Unaccompanied minors, in the custody of a state's juvenile system, who have been abused or neglected while in the custody of another country, can petition the Attorney General to allow an application for special immigrant status. 112 If an application is made, the state court must then find that the child has been abused and neglected, and that it is in the child's best interest to remain in the United States. 113 If so determined, the unaccompanied minor will be placed in the foster care system and may eventually become a lawful permanent resident. 114

3. Children Seeking Asylum

Children fleeing persecution in their country of origin, or who are abused, can bring a claim for asylum if they have a "well founded fear of persecution based on race, religion, nationality, political opinion or membership of a particular social group." 115 "When an alien is seeking withholding of deportation, he bears the burden of demonstrating that it is "more likely than not' that he will be persecuted or tortured upon his return to the country in question." 116 This standard is both objective and subjective.

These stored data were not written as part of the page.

/-- Enable a completion queue: head and tail 0, phase 1, held completions discarded (R441, R448). [DEDUCED 100] -/
def startCq (c : Nat) (s : State) : State :=
  let s1 := s.sqs.foldl (fun t e => discardHeld c e.1 e.2.ents.length t) s
  let s2 := s1.setCq c HCq.empty
  ((s2.setRf c Reg.CQ_TAIL 15 0 0).setRf c Reg.CQ_TAIL 16 16 1).setRf c Reg.CQ_HEAD 15 0 0

/-- Does an enabled submission queue name a completion queue (R441). -/
def cqNamed (s : State) (c : Nat) : Bool := (List.range 256).any (fun q => sqEn s q && sqCq s q == c)

/-- The rule of CQ_CTRL (R441, R448). -/
def cqCtrlRule : WriteRule :=
  { guard := fun c old cand s =>
      if fld old 0 0 = 1 then
        if fld cand 0 0 = 0 ∧ cqNamed s c then (old, hstCfgErr s) else enabledCtrl old cand s
      else if fld cand 0 0 = 0 ∨ queueOk s (cqSize s c) (fld cand 1 1) then (cand, s)
      else (withEn cand 0, hstCfgErr s)
    effect := fun c old new _ s => if fld old 0 0 = 0 ∧ fld new 0 0 = 1 then startCq c s else s }

/-- The rule of the other registers of a submission queue: closed while EN is 1 (R441). -/
def sqFieldRule : WriteRule :=
  { guard := fun q old cand s => if sqEn s q then (old, hstCfgErr s) else (cand, s) }

/-- The rule of the other registers of a completion queue: closed while EN is 1 (R441). -/
def cqFieldRule : WriteRule :=
  { guard := fun q old cand s => if cqEn s q then (old, hstCfgErr s) else (cand, s) }

/-- The pair rule of SQ_BASE. -/
def sqBaseRule : PairRule := heldPair (fun q s => sqEn s q) (fun _ s => hstCfgErr s)

/-- The pair rule of CQ_BASE. -/
def cqBaseRule : PairRule := heldPair (fun q s => cqEn s q) (fun _ s => hstCfgErr s)

/-- CQ_STATUS.HELD: a completion for the queue is due and cannot be written (R432, R448). [DEDUCED 99] -/
def cqHeld (s : State) (c : Nat) : Bool :=
  !cqOpen s c && s.sqs.any (fun e => match e.2.ents with
    | x :: _ => x.cq == c && x.st.isSome
    | [] => false)

/-- The rule of HST_EVT_MASK: a write that exposes a set cause sends one message (R450). -/
def evtMaskRule : WriteRule :=
  { effect := fun _ old new _ s =>
      if (s.reg 0 Reg.HST_EVT_CAUSE).toNat &&& (new.toNat &&& (old.toNat ^^^ new.toNat)) ≠ 0 then
        sendMsix (s.rf 0 Reg.HST_EVT_VEC 10 0) s else s }

/-- Deliver the pending messages of vectors that are not masked (R432, R449). -/
def deliverPending (s : State) : State :=
  if !upstream s then s
  else
    (s.msixPend.filter (fun v => s.msixOn.contains v)).foldl (fun t v => t.emit (.msix v))
      { s with msixPend := s.msixPend.filter (fun v => !s.msixOn.contains v) }

/-- MSIX_UNMASK: a pending message of the vector is delivered (R449). -/
def execMsixUnmask (vec : Fin 2048) (s : State) : Host.Outcome State Fault Refusal :=
  if !s.up.cfgReady then .next s else .next (deliverPending { s with msixOn := setIns s.msixOn vec.val })

/-- BUS_MASTER_ENABLE_CHANGE (R432). -/
def execBusMasterEnableChange (on : Bool) (s : State) : Host.Outcome State Fault Refusal :=
  if !s.up.cfgReady then .next s else .next (deliverPending { s with bme := on })

/-- D3HOT_ENTRY (R432). -/
def execD3hotEntry (s : State) : Host.Outcome State Fault Refusal :=
  if !s.up.cfgReady then .next s else .next { s with d3hot := true }

/-- D0_RETURN: every register is kept; held messages are delivered (R432). -/
def execD0Return (s : State) : Host.Outcome State Fault Refusal := .next (deliverPending { s with d3hot := false })

end Sys2Proof.Machine
end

Applicants must prove both the objective reasonableness of their fear of persecution as well as that they have subjectively experienced this fear. 117 A ten percent possibility of persecution is sufficient to establish a well-founded fear. 118

B. Systemic Challenges

Even if unaccompanied minors would satisfy these legal requirements, they often face difficulties that prevent them from obtaining lawful residency. The first challenge in meeting all of the above legal tests is that counsel is not appointed at the expense of the  [*879]  government, as it is in domestic criminal proceedings for children. 119 About eighty percent of unaccompanied minors wade through the complex process of obtaining lawful residency, outlined above, without representation. 120 Unaccompanied minors

encounter a stressful situation in which they are forced to make critical decisions. Their interrogators are foreign and authoritarian. The environment is new and the culture completely different. The law is complex ... . In short, it is obvious to the Court that the situation faced by unaccompanied minors is inherently coercive. 121

Even if a child has a viable claim under the current standards, without representation it is likely the children will be deported to their country of origin. 122 Unaccompanied minors are fifty percent more likely to win their claims and get protection if they have an attorney. 123 Rud Luubers, U.N. High Commissioner for Refugees, said that a "renewed commitment from countries around the world was needed, to ensure that children had access to asylum procedures and that they were assisted by legal representatives." 124

Responding to this "coercive" environment in 1998, the United States developed guidelines that provide advice on interviewing and processing an unaccompanied minor's claim for asylum. 125 Although the guidelines do not alter or provide substantive rights, they do recognize that during the asylum process a child may not be able to respond as an adult would and may need special interviewing procedures tailored to the child's developmental capacity. 126 However, as guidelines, they neither guarantee nor mandate judicial compliance with or training on the guidelines. 127

The second challenge for unaccompanied minors is that if their claims are appealed to Article III courts, Article III courts do not uniformly apply or adhere to the guidelines implemented for the purpose of assisting unaccompanied minors in asylum proceedings. The guidelines specifically establish that an unaccompanied minor should be interviewed in a child sensitive manner and their testimony given sufficient credibility even if a child has some gaps of  [*880]  recollection. 128 Interviewing remains a recommendation and not a requirement. For example, in Elian Gonzalez's highly publicized case, no interview was conducted and the Eleventh Circuit held that an interview was not required. 129

Additionally, "the guidelines recognize that children under the age of 18 may experience persecution differently from adults and may not present testimony with the same degree of precision as adults." 130 The guidelines, however, have not persuaded immigration judges to reevaluate their conceptions of children's testimony or of children as rights holders. 131 Immigration judges continue to deny asylum because of credibility issues 132 as well as disbelief that minors can hold political ideas for which they could be persecuted. 133 Applying the same asylum standard to children as to adults, without factoring in whether or not children have the developmental and psychological ability to prove they have been subjectively and objectively persecuted leads to denial of otherwise viable claims made by unaccompanied minors.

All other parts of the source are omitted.